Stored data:
-- ==== Sys2Proof/Machine/Jobs.lean ====
section
/-! DEFINITION. Jobs, phases and graphs: JOB_SUBMIT, JOB_START, GRAPH_EXPAND, LAUNCH_ACCEPT and PHASE_COMPLETE
(R43, R299-R302, R403, R477). -/

namespace Sys2Proof.Machine

open Sys2Proof

/-- Function code of a function and a partition: a VF's number, or 128 + partition for the PF (R445). -/
def fnCode (fn : Fn) (part : Nat) : Nat := match fn with | .vf n => n.val | .pf => 128 + part
/-- The same where PF_PART selects the partition. -/
def fnNow (s : State) (fn : Fn) : Nat := fnCode fn s.pfPart
/-- The partition of a function code. -/
def partOfFn (s : State) (fn : Nat) : Nat := if isPf fn then fn - 128 else (fnOf s fn).part

/-! ## JOB_SUBMIT (R299, R445) -/

/-- Is the function's JOB_SUBMIT open (R372, R375, R445)? (DEDUCED, log 61) -/
def submitOpen (s : State) (fn : Nat) : Bool :=
  let f := fnOf s fn
  (partOf s (partOfFn s fn)).st == .live && (isPf fn || (f.bound && !f.unbinding))

def setDropped (s : State) (fn : Nat) : State :=
  if isPf fn then setPart s (fn - 128) (fun p => { p with pfDropped := true }) else setFn s fn (fun f => { f with dropped := true })

/-- A write that finds no free entry, or a closed queue: discarded, DROPPED, JOB_FULL. -/
def jobFull (s : State) (fn addr : Nat) : State :=
  postEvent (setDropped s fn) (queueOf fn) { code := evJobFull, vf := if fn < 128 then fn else 0, aux := toBytes 8 addr }

/-- A free entry of a queue: the first from `n` on. -/
def freeEntry (s : State) (fn : Nat) : Nat → Nat → Option Nat
  | 0, _ => none
  | fuel + 1, n => if Tbl.has s.jobs (jobKey ⟨fn, n⟩) then freeEntry s fn fuel ((n + 1) % 16) else some n

/-- JOB_SUBMIT (R299, R385, R387, R445). -/
def execEvJobSubmit (fn : Fn) (addr : DWord) (sealed : Bool) (s : State) : Host.Outcome State Fault Refusal :=
  let c := fnNow s fn
  let f := fnOf s (queueOf c)
  if !fnOpen s c then .next s
  else if f.ide && !sealed then .next (setDropped s c)
  else if !submitOpen s c then .next (jobFull s c addr.toNat)
  else
    let v := freeVal s
    match freeEntry s c 16 (v.1 % 16) with
    | none => .next (jobFull s c addr.toNat)
    | some e => .next { v.2 with jobs := Tbl.put s.jobs (jobKey ⟨c, e⟩)
                                   { addr := addr.toNat, part := partOfFn s c, recd := { handle := e } }
                                 endedJobs := Tbl.del s.endedJobs (jobKey ⟨c, e⟩) }

/-! ## Block reads of a job (R477) -/

/-- Does a read wait for the answer to its request? -/
def readWaits (j : Job) (rd : Nat × Nat) : Bool := j.waits.any (fun w => w.reader == rd)

def clearReader (s : State) (r : JobRef) (rd : Nat × Nat) : State :=
  setJob s r (fun j => { j with waits := j.waits.filter (fun w => w.reader != rd) })

/-- A read that missed waits for the answer to its request; while no request can be posted it is made again later. -/
def waitReader (s : State) (r : JobRef) (rd : Nat × Nat) (core : Nat) (e : XErr) (item : Nat := 0) (fp : Bool := false) : Option State :=
  match e with
  | .miss st c tb pg =>
    (postReq s r.fn (dieOfCore core) .read st c tb pg).map (fun q =>
      setJob q.2 r (fun j => { j with waits := j.waits.filter (fun w => w.reader != rd) ++ [⟨rd, q.1, st, item, fp⟩] }))
  | _ => none

/-- A job ended by a phase or graph entry that fails (R300). -/
def failJob (s : State) (r : JobRef) (addr : Nat) : State :=
  cancelJob (postEvent s (queueOf r.fn) (launchRecord s r.fn r addr)) r .faulted

/-! ## Phases (R300, R301) -/

/-- A graph entry; none when it breaks a range. -/
def parseGraph (tag v : Nat) : Option Graph :=
  let n := fld v 64 9
  if n = 0 || decide (256 < n) || fld v 73 55 != 0 || fld v 0 64 % 8 != 0 then none
  else some { list := fld v 0 64, nlaunch := n, recd := { total := n, jobtag := tag } }

/-- The address of the current phase's entry. -/
def phaseAt (j : Job) : Nat := j.phlist + 16 * j.phase

/-- A read of the phase entry, or of its graph list, that gave no bytes: it waits, or the job ends. -/
def phaseRead (s s' : State) (r : JobRef) (core at' : Nat) (e : XErr) : State :=
  if isMiss e then (waitReader s' r (0, 0) core e).getD s else failJob s' r at'

/-- The graph list of a phase entry that has been read: `n` entries at `g`. -/
def openGraphs (s : State) (r : JobRef) (j : Job) (core g n : Nat) : State :=
  match readBlock s core r.fn j.part g (16 * n) with
  | (.error e, s') => phaseRead s s' r core g e
  | (.ok gs, s) =>
    let graphs := (List.range n).map (fun i => parseGraph j.tag (ofBytes (slice gs (16 * i) 16)))
    match graphs.findIdx? (·.isNone) with
    | some i => failJob s r (g + 16 * i)
    | none =>
      setJob s r (fun j => { j with graphs := graphs.filterMap id, phaseOpen := true, phaseEntry := none
                                    phaseRec := { total := n, jobtag := j.tag } })

/-- Opens the current phase: its entry, which is read once, and its graph entries (R300). -/
def openPhase (s : State) (r : JobRef) : State :=
  match job? s r with
  | none => s
  | some j =>
    let core := 2 * jobHome s j.part
    if readWaits j (0, 0) then s
    else
      match j.phaseEntry with
      | some (g, n) => openGraphs s r j core g n
      | none =>
        if phaseAt j % 16 ≠ 0 then failJob s r (phaseAt j)
        else
          match readBlock s core r.fn j.part (phaseAt j) 16 with
          | (.error e, s') => phaseRead s s' r core (phaseAt j) e
          | (.ok bs, s) =>
            let v := ofBytes bs
            let n := fld v 64 7
            let g := fld v 0 64
            if n = 0 || decide (64 < n) || fld v 71 57 != 0 || g % 16 != 0 then failJob s r (phaseAt j)
            else openGraphs (setJob s r (fun j => { j with phaseEntry := some (g, n) })) r j core g n

/-- A job whose block is refused (R300; DEDUCED, log 65). -/
def refuseJob (s : State) (r : JobRef) (addr : Nat) : State :=
  endJob (postEvent s (queueOf r.fn) (launchRecord s r.fn r addr)) r .refused

/-- A job block that has been read: its JOBTAG goes into every record of the job, NPHASE into its TOTAL (R300, R402). -/
def startJob (s : State) (r : JobRef) (j : Job) (v : Nat) : State :=
  let n := fld v 64 16
  let s := setJob s r (fun j => { j with tag := fld v 96 32, recd := { j.recd with jobtag := fld v 96 32, total := n } })
  if n = 0 || fld v 80 16 != 0 || fld v 128 384 != 0 then refuseJob s r j.addr
  else
    openPhase (setJob s r (fun j => { j with started := true, phlist := fld v 0 64, nphase := n })) r

/-- JOB_START: the job block is read, or a phase list that a page request held up (R300, R477). -/
def execEvJobStart (fn : Fn) (part : Fin 64) (entry : Fin 16) (s : State) : Host.Outcome State Fault Refusal :=
  let r : JobRef := ⟨fnCode fn part.val, entry.val⟩
  match job? s r with
  | none => .next s
  | some j =>
    let core := 2 * jobHome s j.part
    if j.failed.isSome || j.phaseOpen || readWaits j (0, 0) then .next s
    else if j.started then .next (if j.phase < j.nphase then openPhase s r else s)
    else if j.addr % 64 ≠ 0 then .next (refuseJob s r j.addr)
    else
      match readBlock s core r.fn j.part j.addr 64 with
      | (.error e, s') => .next (if isMiss e then (waitReader s' r (0, 0) core e).getD s else refuseJob s' r j.addr)
      | (.ok bs, s) => .next (startJob s r j (ofBytes bs))

/-- PHASE_COMPLETE: every graph has ended; copies and drains have landed with their units, which do not complete before
(R24, R301). -/
def execEvPhaseComplete (fn : Fn) (part : Fin 64) (entry : Fin 16) (s : State) : Host.Outcome State Fault Refusal :=
  let r : JobRef := ⟨fnCode fn part.val, entry.val⟩
  match job? s r with
  | none => .next s
  | some j =>
    if j.failed.isSome || !j.phaseOpen || decide (j.phaseRec.done < j.phaseRec.total) then .next s
    else
      let s := setJob s r closePhase
      .next (if j.phase + 1 < j.nphase then openPhase s r else checkJobEnd s r)

/-! ## GRAPH_EXPAND (R301) -/

/-- The launches of a graph, by index and address: all of them, or the miss that holds the expansion up, with the index and the FPOLICY
read so far (DEDUCED, log 63). `failed`: the launches whose read a FAIL has ended. -/
def readLaunches (core fn part home n : Nat) (failed : Tbl Bool) :
    State → List (Nat × Nat) → List (Nat × LpbRead) → (List (Nat × LpbRead) ⊕ (XErr × Nat × Bool)) × State
  | s, [], acc => (.inl acc, s)
  | s, (i, a) :: rest, acc =>
    match Tbl.find? failed i with
    | some fp => readLaunches core fn part home n failed s rest (acc ++ [(a, .refuse fp [])])
    | none =>
      match readLpb s core fn part home a (some n) with
      | (.wait e fp, s) => (.inr (e, i, fp), s)
      | (r, s) => readLaunches core fn part home n failed s rest (acc ++ [(a, r)])

/-- DEDUCED, log 64. -/
def readDeps : LpbRead → List Dep
  | .ok _ ds => ds
  | .refuse _ ds => ds
  | .wait _ _ => []

/-- The launches of an expanded graph with their in-degrees; those of in-degree 0 are ready, in order of index. -/
def graphLaunches (n0 : Nat) (rs : List (Nat × LpbRead)) : List GLaunch :=
  let edges := (rs.flatMap (fun e => readDeps e.2)).filter (fun d => !d.task)
  (rs.zipIdx).map (fun e =>
    let k := (edges.filter (fun d => d.index == e.2)).length
    { addr := e.1.1, lpb := match e.1.2 with | .ok l _ => l | _ => {}, deps := readDeps e.1.2, indeg := k
      ready := if k = 0 then some (n0 + e.2) else none })

/-- A refused launch of a graph: its record, and its policy; it is treated as cancelled (R28, R301). -/
def refuseGraphLaunch (s : State) (r : JobRef) (gi i addr : Nat) (fp : Bool) : State :=
  let s := postEvent s (queueOf r.fn) (launchRecord s r.fn r addr)
  let s := setJob s r (fun j => withGraph j gi (fun g => cascade 257 g i .refused false))
  if fp then cancelJob s r .faulted else s

/-- The launches of a graph that has been read: those refused are treated as cancelled (R28, R301). -/
def expandGraph (s : State) (r : JobRef) (g : Nat) (rs : List (Nat × LpbRead)) : State :=
  let n0 := s.serial
  let s := setJob { s with serial := s.serial + rs.length } r (fun j => withGraph j g (fun q =>
    { q with launches := graphLaunches n0 rs, expanded := true, failedReads := [] }))
  (rs.zipIdx).foldl (fun s e => match e.1.2 with
    | .refuse fp _ => refuseGraphLaunch s r g e.2 e.1.1 fp
    | _ => s) s

/-- GRAPH_EXPAND (R301). -/
def execEvGraphExpand (fn : Fn) (part : Fin 64) (entry : Fin 16) (g : Fin 64) (s : State) : Host.Outcome State Fault Refusal :=
  let r : JobRef := ⟨fnCode fn part.val, entry.val⟩
  match job? s r with
  | none => .next s
  | some j =>
    match j.graphs[g.val]? with
    | none => .next s
    | some gr =>
      let home := jobHome s j.part
      let core := 2 * home
      let rd := (g.val + 1, 0)
      if j.failed.isSome || !j.phaseOpen || gr.expanded || gr.recd.status.final || readWaits j rd then .next s
      else
        match readBlock s core r.fn j.part gr.list (8 * gr.nlaunch) with
        | (.error e, s') => .next (if isMiss e then (waitReader s' r rd core e).getD s else failJob s' r gr.list)
        | (.ok bs, s1) =>
          let as := (List.range gr.nlaunch).map (fun i => (i, ofBytes (slice bs (8 * i) 8)))
          match readLaunches core r.fn j.part home gr.nlaunch gr.failedReads s1 as [] with
          | (.inr (e, i, fp), s') => .next ((waitReader s' r rd core e (i + 1) fp).getD s)
          | (.inl rs, s2) => .next (expandGraph s2 r g.val rs)

/-! ## LAUNCH_ACCEPT (R43) -/

/-- May a waiting graph launch be accepted now: its reads are answered, it has a handle, and an entry of the table for which no earlier
arrival waits? -/
def acceptable (s : State) (cl : Nat) (w : Waiting) : Bool :=
  (match job? s w.ref with | some j => !readWaits j (w.g + 1, w.i + 1) | none => false)
    && decide (liveHandles s w.ref.fn < 65535) && (w.l.lpb.kind || (tableRoom s cl && !arrivedBefore s cl w.ready))

/-- LAUNCH_ACCEPT: the oldest launch of a home cluster that has its handle and, where it enters the span table, an
entry (R43, R302); it waits while a run queue has no room for its tasks (R298). -/
def execEvLaunchAccept (cl : Fin 192) (s : State) : Host.Outcome State Fault Refusal :=
  match (waitingLaunches s cl.val).find? (acceptable s cl.val) with
  | none => .next s
  | some w =>
    match job? s w.ref with
    | none => .next s
    | some j =>
      let core := 2 * cl.val
      match readTasks s core w.ref.fn j.part w.l.lpb with
      | (.wait e, s') => .next ((waitReader s' w.ref (w.g + 1, w.i + 1) core e (w.i + 1) w.l.lpb.fpolicy).getD s)
      | (.refuse, s') => .next (refuseGraphLaunch s' w.ref w.g w.i w.l.addr w.l.lpb.fpolicy)
      | (.ok ts, s1) =>
        let a := acceptLaunch s1 w.ref.fn j.part w.ref (some (w.g, w.i)) cl.val w.l.lpb w.l.deps ts
        .next (whenRqFits s (setJob a.2 w.ref (fun j =>
          let g := setGraphLaunch (nth j.graphs w.g blankGraph) w.i (fun l => { l with handle := some a.1, ready := none })
          { j with graphs := setNth j.graphs w.g g })))

/-! ## FAIL replies (R477) -/

/-- Has the graph, or the launch, that a block read was for ended meanwhile? -/
def readerEnded (j : Job) : Nat × Nat → Bool
  | (0, _) => false
  | (g + 1, 0) => (nth j.graphs g blankGraph).recd.status.final
  | (g + 1, i + 1) => (nth j.graphs g blankGraph).recd.status.final || (graphLaunch (nth j.graphs g blankGraph) i).ended.isSome

/-- A FAIL reply fails the read that waits for it: the job is refused or ended, or the launch is refused. A launch whose graph is still
being expanded is refused with the others (R28, R300). -/
def failRead (s : State) (r : JobRef) (w : JobWait) : State :=
  let s := clearReader s r w.reader
  match job? s r with
  | none => s
  | some j =>
    if j.failed.isSome || readerEnded j w.reader then s
    else
      match w.reader with
      | (0, _) => if !j.started then refuseJob s r j.addr
                  else failJob s r (match j.phaseEntry with | some (g, _) => g | none => phaseAt j)
      | (g + 1, 0) =>
        if w.item = 0 then failJob s r (nth j.graphs g blankGraph).list
        else setJob s r (fun j => withGraph j g (fun q => { q with failedReads := Tbl.put q.failedReads (w.item - 1) w.fpolicy }))
      | (g + 1, i + 1) => refuseGraphLaunch s r g i (graphLaunch (nth j.graphs g blankGraph) i).addr w.fpolicy

end Sys2Proof.Machine
end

• **WORK REQUIRED**: Nothing but the lines from the one with "else failJob s r" through the final line of the data above should be output, exactly as written.

• **OUTPUT**:
                  else failJob s r (match j.phaseEntry with | some (g, _) => g | none => phaseAt j)
      | (g + 1, 0) =>
        if w.item = 0 then failJob s r (nth j.graphs g blankGraph).list
        else setJob s r (fun j => withGraph j g (fun q => { q with failedReads := Tbl.put q.failedReads (w.item - 1) w.fpolicy }))
      | (g + 1, i + 1) => refuseGraphLaunch s r g i (graphLaunch (nth j.graphs g blankGraph) i).addr w.fpolicy

end Sys2Proof.Machine
end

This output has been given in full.